Я разозлился и крикнул:
- Да ты понимаешь, что положение, в котором я оказался, невыносимо... Не могу я получать деньги оттого, кто... От того, кто соблазнил мою жену...
Она промолчала. Я продолжал:
- Я отказался от сценария потому, что работа над ним в создавшихся обстоятельствах была бы для меня позором... Но я отказался также и ради тебя, во имя того, чтобы ты снова поверила в меня... Не знаю уж почему, но ты теперь считаешь меня человеком, способным соглашаться работать даже на подобных условиях... Но ты ошибаешься... Я не такой человек!
Я увидел, как в ее глазах появились враждебность и злоба. Она сказала:
- Если ты поступил так ради себя, ну что же... Но если ты сделал это ради меня, у тебя еще есть время передумать. То, что ты делаешь, глупо и бессмысленно, уверяю тебя... Все это ни к чему не приведет, ты окажешься на мели... Только и всего.
- Что ты хочешь этим сказать?
- То, что уже сказала: все это ни к чему.
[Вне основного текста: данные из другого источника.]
theorem decodeRequest_reserved {op : Byte} (h : op = 0 ∨ 8 ≤ op.toNat) (f1 f2 f3 f4 f5 : Half) :
    decodeRequest op f1 f2 f3 f4 f5 [] = .ok (.reservedHostOp op f1 f2 f3 f4 f5) := by
  obtain ⟨h1, h2, h3, h4, h5, h6, h7⟩ := (reserved_iff op).mp h
  rw [decodeRequest, if_neg h4, if_neg (not_not_intro rfl), if_neg h1, if_neg h2, if_neg h3, if_neg h5, if_neg h6, if_neg h7]

theorem decodeRequest_ok {op : Byte} {f1 f2 f3 f4 f5 : Half} {hp : List Byte} {i : Instr}
    (h : decodeRequest op f1 f2 f3 f4 f5 hp = .ok i) (p : Params) :
    encode p i = ⟨.hreq88, requestBytes op f1 f2 f3 f4 f5 ++ hp⟩ ∧ wellFormed p i = true := by
  unfold decodeRequest at h
  split_ifs at h with h4 hlen hnil h1 h2 h3 h5 h6 h7 <;> cases h
  · subst h4
    exact ⟨rfl, decide_eq_true hlen⟩
  all_goals rw [not_not] at hnil; subst hnil; rw [List.append_nil]
  · exact ⟨by rw [h1]; rfl, rfl⟩
  · exact ⟨by rw [h2]; rfl, rfl⟩
  · exact ⟨by rw [h3]; rfl, rfl⟩
  · exact ⟨by rw [h5]; rfl, rfl⟩
  · exact ⟨by rw [h6]; rfl, rfl⟩
  · exact ⟨by rw [h7]; rfl, rfl⟩
  · exact ⟨rfl, decide_eq_true ((reserved_iff op).mpr ⟨h1, h2, h3, h4, h5, h6, h7⟩)⟩

/-! ## Frames and payloads (R86, R88, R89) -/

theorem decodeFrame_ok {p : Params} {dc : BitVec 1} {bs : List Byte} {i : Instr} (h : decodeFrame p dc bs = .ok i) :
    (dc = p.dcCmd ∧ ∃ b, bs = [b] ∧ i = .cmdFrame b) ∨ (dc ≠ p.dcCmd ∧ (1 ≤ bs.length ∧ bs.length ≤ 65535) ∧ i = .dataFrame bs) := by
  unfold decodeFrame at h
  split at h
  · split at h
    · cases h
      exact .inl ⟨by assumption, _, rfl, rfl⟩
    · cases h
  · split at h
    · cases h
      exact .inr ⟨by assumption, by assumption, rfl⟩
    · cases h

/-- A control line has two levels (R111): the one that is not the command level is the data level (R218). -/
theorem eq_dcData {p : Params} (hv : p.Valid) {dc : BitVec 1} (h : dc ≠ p.dcCmd) : dc = p.dcData := by
  obtain ⟨_, hne, _⟩ := hv
  have two : ∀ a b c : BitVec 1, a ≠ c → c ≠ b → a = b := by decide
  exact two _ _ _ h hne

theorem decodePayload_ok {bs : List Byte} {i : Instr} (h : decodePayload bs = .ok i) (p : Params) :
    encode p i = ⟨.payload, bs⟩ ∧ wellFormed p i = true := by
  unfold decodePayload at h
  split at h <;> cases h
  · exact ⟨by simp [encode, addr4Bytes, be16_ofBytes], rfl⟩
  · exact ⟨by rw [encode, rgb565_fields, be16_ofBytes], rfl⟩

theorem decodePayload_pix2 (r : BitVec 5) (g : BitVec 6) (b : BitVec 5) : decodePayload (be16 (rgb565 r g b)) = .ok (.pix2 r g b) := by
  simp only [be16, decodePayload, ofBytes_hi_lo, red_rgb565, green_rgb565, blue_rgb565]

theorem decodePayload_addr4 (first last : Half) : decodePayload (addr4Bytes first last) = .ok (.addr4 first last) := by
  simp [decodePayload, addr4Bytes, be16, ofBytes_hi_lo]

/-! ## Records (R84) -/

theorem serialiseRecord_length (r : ScriptRecord) : (serialiseRecord r).length = r.payload.length + 4 := by
  simp [serialiseRecord, be16]

theorem parseRecord_ok {bs : List Byte} {r : ScriptRecord} (h : parseRecord bs = some r) :
    bs = serialiseRecord r ∧ r.payload.length ≤ 255 := by
  unfold parseRecord at h
  split at h
  · rename_i opcode n rest
    split at h
    · rename_i hlen
      split at h
      · rename_i hi lo hdrop
        cases h
        have htake : (rest.take n.toNat).length = n.toNat := by rw [List.length_take]; omega
        have hrest : rest = rest.take n.toNat ++ [hi, lo] := by rw [← hdrop, List.take_append_drop]
        refine ⟨?_, by simp only [htake]; omega⟩
        simp only [serialiseRecord, htake, BitVec.ofNat_toNat, BitVec.setWidth_eq, be16_ofBytes, ← hrest]
      · cases h
    · cases h
  · cases h

theorem parseRecord_eq_some_iff (bs : List Byte) (r : ScriptRecord) :
    parseRecord bs = some r ↔ bs = serialiseRecord r ∧ r.payload.length ≤ 255 :=
  ⟨parseRecord_ok, fun ⟨hbs, hlen⟩ => hbs ▸ parseRecord_serialise hlen⟩

/-- N tells where a record ends, so the bytes after it cannot be read as part of it (R84). -/
theorem serialiseRecord_append_inj {r r' : ScriptRecord} {bs bs' : List Byte} (hr : r.payload.length ≤ 255)
    (hr' : r'.payload.length ≤ 255) (h : serialiseRecord r ++ bs = serialiseRecord r' ++ bs') : r = r' ∧ bs = bs' := by
  have hcount : r.payload.length = r'.payload.length := by
    have hbyte := congrArg BitVec.toNat (List.cons.inj (List.cons.inj h).2).1
    rw [BitVec.toNat_ofNat, BitVec.toNat_ofNat] at hbyte
    omega
  obtain ⟨hrecord, hbs⟩ := List.append_inj h (by rw [serialiseRecord_length, serialiseRecord_length, hcount])
  have hparse := congrArg parseRecord hrecord
  rw [parseRecord_serialise hr, parseRecord_serialise hr'] at hparse
  exact ⟨Option.some.inj hparse, hbs⟩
У меня похолодели виски, я почувствовал, что бледнею.
- А все-таки?
- Скажи мне сначала, какой вывод, по-твоему, я должна сделать из того, что ты отказался от работы?
Я понял: настало время для окончательного объяснения. Эмилия сама шла на это. Мной овладел страх, но я все-таки сказал:
- Ты как-то заявила, что... что презираешь меня... Ты так сказала... Не знаю, за что ты меня презираешь... Знаю только, что презирают за нечто постыдное... Продолжать работу над сценарием теперь постыдно... Мое решение, помимо всего прочего, докажет тебе, что я не тот, за кого ты меня принимаешь...
Она сразу ответила мне, торжествуя и радуясь, что поймала меня в ловушку:
- Но ведь твое решение ровным счетом ничего мне не доказывает... Поэтому-то я и советую тебе передумать.
- То есть как ничего не доказывает? Я сел и непроизвольным жестом, в котором выразилось все мое смятение, схватил ее руку, лежавшую на спинке кресла. Эмилия, и ты говоришь мне об этом?
Она резко вырвала руку.
- Прошу тебя, оставь... Очень прошу, не прикасайся ко мне... Я больше не люблю тебя и никогда не смогу полюбить.
Я тоже убрал руку и сказал раздраженно:
- Хорошо, не будем говорить о любви... Поговорим о твоем... о твоем презрении... Даже если я откажусь от сценария, ты все равно будешь презирать меня?
- Да, буду... И оставь меня в покое.
- Но почему ты меня презираешь?
- Потому что ты, она вдруг закричала, потому что ты так уж устроен и, как бы ни старался, другим не станешь.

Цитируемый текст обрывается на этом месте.